Tom cocked his head. “What’s that?”
“Will Tuttle was a thief. Who knows what he might have stolen, what might have been lying around his place. Jewelry, drugs. Hell, maybe even cash.”
“So?”
Halden shrugged. “Life’s funny. Sometimes situations land in front of you that you don’t know how you’ll react until you’re in them.”
“What does that mean?”
“Well, just hypothetically, say that someone found whatever it was Will had. It would be the easiest thing in the world to decide to keep it. I mean, he’s dead, so it’s not stealing.” The detective’s eyes were searchlights. Anna felt something squeezing her lungs. Her mouth was dry and her palms were soaked. She stared, trying to think of something to say.
“I’m not sure where you’re going with this.” Tom sounded steady, even the tiniest bit offended.
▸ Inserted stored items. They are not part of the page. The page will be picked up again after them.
-- ==== Sys2Proof/Certificates/Slice0/Obligations.lean ====
section
/-! DEFINITION. The statements about the FSA for the provers, in the order of OBLIGATIONS.json. A statement about a step names the host access that
stands first in `State.script`; that the host is a script in State is the model's choice (log entry 1). -/

open Sys2Proof Sys2Proof.Machine

/-! ### Command words -/

/-- R91: each row of the opcode map, and a few words that are ILLEGAL by R92. -/
def Obligations.DecodeReadsOpcodeMap : Prop :=
  decode 0x0000000000000001 = .ok .clear ∧ decode 0x0000000000000002 = .ok .plan ∧ decode 0x0000000000000003 = .ok .step ∧
    decode 0x0000000000000004 = .ok .run ∧ decode 0x0000000000000005 = .ok .finish ∧ decode 0x0000000000000010 = .ok .crc32 ∧
    decode 0x0000000000000011 = .ok .oranBuild ∧ decode 0x0000000000000012 = .ok .ecpriBuild ∧
    decode 0x0000000000000013 = .ok .ethBuild ∧ decode 0 = .error .unknownOpcode ∧ decode 0x102 = .error .reservedBits ∧
    decode 0x8000000000000001 = .error .reservedBits ∧ decode 0x14 = .error .unknownOpcode

/-- R93, as arithmetic on the word's number. -/
def Obligations.DecodeFollowsTheProcedure : Prop :=
  ∀ w : Word, decode w =
    if w.toNat / 256 ≠ 0 then .error .reservedBits
    else if w.toNat % 256 = 0x01 then .ok .clear
    else if w.toNat % 256 = 0x02 then .ok .plan
    else if w.toNat % 256 = 0x03 then .ok .step
    else if w.toNat % 256 = 0x04 then .ok .run
    else if w.toNat % 256 = 0x05 then .ok .finish
    else if w.toNat % 256 = 0x10 then .ok .crc32
    else if w.toNat % 256 = 0x11 then .ok .oranBuild
    else if w.toNat % 256 = 0x12 then .ok .ecpriBuild
    else if w.toNat % 256 = 0x13 then .ok .ethBuild
    else .error .unknownOpcode

/-- Decode and encode agree in both directions: a word means a command exactly when it is that command's word, and the legal words of R92 are
exactly the encodings. -/
def Obligations.DecodeInvertsEncode : Prop :=
  (∀ (w : Word) (i : Instr), decode w = .ok i ↔ w = encode i) ∧
    ∀ w : Word, CommandWord.wf w = true ↔ ∃ i : Instr, i.wf = true ∧ w = encode i

/-- R28: a step at a CMD write runs the decoded command on the state whose script has moved on, and CMD reads 0. -/
def Obligations.StepRunsDecodedCommand : Prop :=
  (∀ (s : State) (w : Word) (i : Instr) (es : List HostEvent),
      s.script = .writeReg 0x01 w :: es → decode w = .ok i → step s = exec i { s with script := es }) ∧
    ∀ s : State, s.indexRead 0x01 = 0

/-- R194 with the table of R180: an illegal word, and a sequencer command its phase makes Illegal, enter ERROR with code 10; in ERROR they, and
every sequencer command but CLEAR, change nothing. -/
def Obligations.IllegalCommandsAreFatalOutsideError : Prop :=
  (∀ (s : State) (w : Word) (es : List HostEvent) (e : IllegalWord),
      s.script = .writeReg 0x01 w :: es → decode w = .error e →
        (s.phase ≠ .error → step s = .next { s with script := es, err := .illegalCommand, phase := .error }) ∧
          (s.phase = .error → step s = .next { s with script := es })) ∧
    (∀ (s : State) (i : Instr),
      ((i = .plan ∧ (s.phase = .planned ∨ s.phase = .running ∨ s.phase = .done)) ∨
        (i = .step ∧ (s.phase = .idle ∨ s.phase = .done ∨
          (s.phase = .running ∧ s.plan.totalPackets.toNat ≤ s.packetNo.toNat))) ∨
        (i = .run ∧ (s.phase = .idle ∨ s.phase = .done)) ∨
        (i = .finish ∧ (s.phase = .idle ∨ s.phase = .planned ∨ s.phase = .done ∨
          (s.phase = .running ∧ s.packetNo ≠ s.plan.totalPackets)))) →
      exec i s = .next { s with err := .illegalCommand, phase := .error }) ∧
    ∀ (s : State) (i : Instr), (i = .plan ∨ i = .step ∨ i = .run ∨ i = .finish) → s.phase = .error → exec i s = .next s

/-- R218: where the host presents nothing, the FSA holds its state. That the host is a script in State is the model's choice (log entry 1). -/
def Obligations.NoEventHoldsState : Prop := ∀ s : State, s.script = [] → step s = .next s
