/-! ### State.popEvent -/

@[simp] theorem State.popEvent_params (s : State) : s.popEvent.params = s.params := rfl
@[simp] theorem State.popEvent_cfg (s : State) : s.popEvent.cfg = s.cfg := rfl
@[simp] theorem State.popEvent_arg (s : State) : s.popEvent.arg = s.arg := rfl
@[simp] theorem State.popEvent_resCrc (s : State) : s.popEvent.resCrc = s.resCrc := rfl
@[simp] theorem State.popEvent_resLen (s : State) : s.popEvent.resLen = s.resLen := rfl
@[simp] theorem State.popEvent_resTrailIfg (s : State) : s.popEvent.resTrailIfg = s.resTrailIfg := rfl
@[simp] theorem State.popEvent_phase (s : State) : s.popEvent.phase = s.phase := rfl
@[simp] theorem State.popEvent_err (s : State) : s.popEvent.err = s.err := rfl
@[simp] theorem State.popEvent_lerr (s : State) : s.popEvent.lerr = s.lerr := rfl
@[simp] theorem State.popEvent_locked (s : State) : s.popEvent.locked = s.locked := rfl
@[simp] theorem State.popEvent_plan (s : State) : s.popEvent.plan = s.plan := rfl
@[simp] theorem State.popEvent_packetNo (s : State) : s.popEvent.packetNo = s.packetNo := rfl
@[simp] theorem State.popEvent_emitted (s : State) : s.popEvent.emitted = s.emitted := rfl
@[simp] theorem State.popEvent_ids (s : State) : s.popEvent.ids = s.ids := rfl
@[simp] theorem State.popEvent_iqScratch (s : State) : s.popEvent.iqScratch = s.iqScratch := rfl
@[simp] theorem State.popEvent_pool (s : State) : s.popEvent.pool = s.pool := rfl
@[simp] theorem State.popEvent_scr (s : State) : s.popEvent.scr = s.scr := rfl
@[simp] theorem State.popEvent_out (s : State) : s.popEvent.out = s.out := rfl
@[simp] theorem State.popEvent_script (s : State) : s.popEvent.script = s.script.tail := rfl
@[simp] theorem State.popEvent_answers (s : State) : s.popEvent.answers = s.answers := rfl

/-! ### State.hardwareReset -/

@[simp] theorem State.hardwareReset_params (s : State) : s.hardwareReset.params = s.params := rfl
@[simp] theorem State.hardwareReset_cfg (s : State) : s.hardwareReset.cfg = CfgRegs.zero := rfl
@[simp] theorem State.hardwareReset_arg (s : State) : s.hardwareReset.arg = ArgRegs.zero := rfl
@[simp] theorem State.hardwareReset_resCrc (s : State) : s.hardwareReset.resCrc = 0 := rfl
@[simp] theorem State.hardwareReset_resLen (s : State) : s.hardwareReset.resLen = 0 := rfl
@[simp] theorem State.hardwareReset_resTrailIfg (s : State) : s.hardwareReset.resTrailIfg = 0 := rfl
@[simp] theorem State.hardwareReset_phase (s : State) : s.hardwareReset.phase = .idle := rfl
@[simp] theorem State.hardwareReset_err (s : State) : s.hardwareReset.err = .noError := rfl
@[simp] theorem State.hardwareReset_lerr (s : State) : s.hardwareReset.lerr = .noError := rfl
@[simp] theorem State.hardwareReset_locked (s : State) : s.hardwareReset.locked = false := rfl
@[simp] theorem State.hardwareReset_plan (s : State) : s.hardwareReset.plan = PlanRegs.zero := rfl
@[simp] theorem State.hardwareReset_packetNo (s : State) : s.hardwareReset.packetNo = 0 := rfl
@[simp] theorem State.hardwareReset_emitted (s : State) : s.hardwareReset.emitted = 0 := rfl
@[simp] theorem State.hardwareReset_ids (s : State) : s.hardwareReset.ids = IdCounters.zero := rfl
@[simp] theorem State.hardwareReset_iqScratch (s : State) : s.hardwareReset.iqScratch = [] := rfl
@[simp] theorem State.hardwareReset_pool (s : State) : s.hardwareReset.pool = [] := rfl
@[simp] theorem State.hardwareReset_scr (s : State) : s.hardwareReset.scr = [] := rfl
@[simp] theorem State.hardwareReset_out (s : State) : s.hardwareReset.out = [] := rfl
@[simp] theorem State.hardwareReset_script (s : State) : s.hardwareReset.script = s.script := rfl
@[simp] theorem State.hardwareReset_answers (s : State) : s.hardwareReset.answers = s.answers := rfl

/-! ### State.withFetchWord -/

@[simp] theorem State.withFetchWord_params (s : State) (nbits w : Nat) :
    (s.withFetchWord nbits w).params = s.params := rfl
@[simp] theorem State.withFetchWord_cfg (s : State) (nbits w : Nat) :
    (s.withFetchWord nbits w).cfg = s.cfg := rfl
@[simp] theorem State.withFetchWord_arg (s : State) (nbits w : Nat) :
    (s.withFetchWord nbits w).arg = s.arg := rfl
@[simp] theorem State.withFetchWord_resCrc (s : State) (nbits w : Nat) :
    (s.withFetchWord nbits w).resCrc = s.resCrc := rfl
@[simp] theorem State.withFetchWord_resLen (s : State) (nbits w : Nat) :
    (s.withFetchWord nbits w).resLen = s.resLen := rfl
@[simp] theorem State.withFetchWord_resTrailIfg (s : State) (nbits w : Nat) :
    (s.withFetchWord nbits w).resTrailIfg = s.resTrailIfg := rfl
@[simp] theorem State.withFetchWord_phase (s : State) (nbits w : Nat) :
    (s.withFetchWord nbits w).phase = s.phase := rfl
@[simp] theorem State.withFetchWord_err (s : State) (nbits w : Nat) :
    (s.withFetchWord nbits w).err = s.err := rfl
@[simp] theorem State.withFetchWord_lerr (s : State) (nbits w : Nat) :
    (s.withFetchWord nbits w).lerr = s.lerr := rfl
@[simp] theorem State.withFetchWord_locked (s : State) (nbits w : Nat) :
    (s.withFetchWord nbits w).locked = s.locked := rfl
@[simp] theorem State.withFetchWord_plan (s : State) (nbits w : Nat) :
    (s.withFetchWord nbits w).plan = s.plan := rfl
@[simp] theorem State.withFetchWord_packetNo (s : State) (nbits w : Nat) :
    (s.withFetchWord nbits w).packetNo = s.packetNo := rfl
@[simp] theorem State.withFetchWord_emitted (s : State) (nbits w : Nat) :
    (s.withFetchWord nbits w).emitted = s.emitted := rfl
@[simp] theorem State.withFetchWord_ids (s : State) (nbits w : Nat) :
    (s.withFetchWord nbits w).ids = s.ids := rfl
@[simp] theorem State.withFetchWord_iqScratch (s : State) (nbits w : Nat) :
    (s.withFetchWord nbits w).iqScratch = s.iqScratch := rfl
@[simp] theorem State.withFetchWord_pool (s : State) (nbits w : Nat) :
    (s.withFetchWord nbits w).pool = s.pool := rfl
@[simp] theorem State.withFetchWord_scr (s : State) (nbits w : Nat) :
    (s.withFetchWord nbits w).scr = s.scr := rfl
@[simp] theorem State.withFetchWord_out (s : State) (nbits w : Nat) :
    (s.withFetchWord nbits w).out = s.out := rfl
@[simp] theorem State.withFetchWord_script (s : State) (nbits w : Nat) :
    (s.withFetchWord nbits w).script = commandEvent nbits w :: s.script := rfl
@[simp] theorem State.withFetchWord_answers (s : State) (nbits w : Nat) :
    (s.withFetchWord nbits w).answers = s.answers := rfl

/-! ### State.advanced: only the counters change -/

@[simp] theorem State.advanced_params (s : State) : s.advanced.params = s.params := by unfold State.advanced; split <;> rfl
@[simp] theorem State.advanced_cfg (s : State) : s.advanced.cfg = s.cfg := by unfold State.advanced; split <;> rfl
@[simp] theorem State.advanced_arg (s : State) : s.advanced.arg = s.arg := by unfold State.advanced; split <;> rfl
@[simp] theorem State.advanced_resCrc (s : State) : s.advanced.resCrc = s.resCrc := by unfold State.advanced; split <;> rfl
@[simp] theorem State.advanced_resLen (s : State) : s.advanced.resLen = s.resLen := by unfold State.advanced; split <;> rfl
@[simp] theorem State.advanced_resTrailIfg (s : State) : s.advanced.resTrailIfg = s.resTrailIfg := by unfold State.advanced; split <;> rfl
@[simp] theorem State.advanced_phase (s : State) : s.advanced.phase = s.phase := by unfold State.advanced; split <;> rfl
@[simp] theorem State.advanced_err (s : State) : s.advanced.err = s.err := by unfold State.advanced; split <;> rfl
@[simp] theorem State.advanced_lerr (s : State) : s.advanced.lerr = s.lerr := by unfold State.advanced; split <;> rfl
@[simp] theorem State.advanced_locked (s : State) : s.advanced.locked = s.locked := by unfold State.advanced; split <;> rfl
@[simp] theorem State.advanced_plan (s : State) : s.advanced.plan = s.plan := by unfold State.advanced; split <;> rfl
@[simp] theorem State.advanced_packetNo (s : State) : s.advanced.packetNo = s.packetNo := by unfold State.advanced; split <;> rfl
@[simp] theorem State.advanced_emitted (s : State) : s.advanced.emitted = s.emitted := by unfold State.advanced; split <;> rfl
@[simp] theorem State.advanced_iqScratch (s : State) : s.advanced.iqScratch = s.iqScratch := by unfold State.advanced; split <;> rfl
@[simp] theorem State.advanced_pool (s : State) : s.advanced.pool = s.pool := by unfold State.advanced; split <;> rfl
@[simp] theorem State.advanced_scr (s : State) : s.advanced.scr = s.scr := by unfold State.advanced; split <;> rfl
@[simp] theorem State.advanced_out (s : State) : s.advanced.out = s.out := by unfold State.advanced; split <;> rfl
@[simp] theorem State.advanced_script (s : State) : s.advanced.script = s.script := by unfold State.advanced; split <;> rfl
@[simp] theorem State.advanced_answers (s : State) : s.advanced.answers = s.answers := by unfold State.advanced; split <;> rfl

/-! ### State.sliced: the counters and the scratch buffer -/

@[simp] theorem State.sliced_params (iq : List Octet) (s : State) : (s.sliced iq).params = s.params := State.advanced_params s
@[simp] theorem State.sliced_cfg (iq : List Octet) (s : State) : (s.sliced iq).cfg = s.cfg := State.advanced_cfg s
@[simp] theorem State.sliced_arg (iq : List Octet) (s : State) : (s.sliced iq).arg = s.arg := State.advanced_arg s
@[simp] theorem State.sliced_resCrc (iq : List Octet) (s : State) : (s.sliced iq).resCrc = s.resCrc := State.advanced_resCrc s
@[simp] theorem State.sliced_resLen (iq : List Octet) (s : State) : (s.sliced iq).resLen = s.resLen := State.advanced_resLen s
@[simp] theorem State.sliced_resTrailIfg (iq : List Octet) (s : State) : (s.sliced iq).resTrailIfg = s.resTrailIfg := State.advanced_resTrailIfg s
@[simp] theorem State.sliced_phase (iq : List Octet) (s : State) : (s.sliced iq).phase = s.phase := State.advanced_phase s
@[simp] theorem State.sliced_err (iq : List Octet) (s : State) : (s.sliced iq).err = s.err := State.advanced_err s
@[simp] theorem State.sliced_lerr (iq : List Octet) (s : State) : (s.sliced iq).lerr = s.lerr := State.advanced_lerr s
@[simp] theorem State.sliced_locked (iq : List Octet) (s : State) : (s.sliced iq).locked = s.locked := State.advanced_locked s
@[simp] theorem State.sliced_plan (iq : List Octet) (s : State) : (s.sliced iq).plan = s.plan := State.advanced_plan s
@[simp] theorem State.sliced_packetNo (iq : List Octet) (s : State) : (s.sliced iq).packetNo = s.packetNo := State.advanced_packetNo s
@[simp] theorem State.sliced_emitted (iq : List Octet) (s : State) : (s.sliced iq).emitted = s.emitted := State.advanced_emitted s
@[simp] theorem State.sliced_ids (iq : List Octet) (s : State) : (s.sliced iq).ids = s.advanced.ids := rfl
@[simp] theorem State.sliced_iqScratch (iq : List Octet) (s : State) : (s.sliced iq).iqScratch = iq := rfl
@[simp] theorem State.sliced_pool (iq : List Octet) (s : State) : (s.sliced iq).pool = s.pool := State.advanced_pool s
@[simp] theorem State.sliced_scr (iq : List Octet) (s : State) : (s.sliced iq).scr = s.scr := State.advanced_scr s
@[simp] theorem State.sliced_out (iq : List Octet) (s : State) : (s.sliced iq).out = s.out := State.advanced_out s
@[simp] theorem State.sliced_script (iq : List Octet) (s : State) : (s.sliced iq).script = s.script := State.advanced_script s
@[simp] theorem State.sliced_answers (iq : List Octet) (s : State) : (s.sliced iq).answers = s.answers := State.advanced_answers s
It gave her strength, her partner in crime covering when she slipped. “Are you suggesting we took something?”
Halden just hit them with the gaze again, steady, knowing; he was seeing inside her, knew what they’d done. He was smarter than she’d guessed, smarter and more in tune, and he’d known while they sat at the table and chatted, had maybe known from the very beginning. Anna felt a mad urge to open her mouth and let truth pour free. Forced her teeth to grind.
After a long moment, the detective shrugged, said, “Tell you what. If you remember anything else useful, give me a call, would you? Sooner would be better.” He reached for the door handle. “Thanks for the coffee.” Then he stepped out, letting the door fall behind.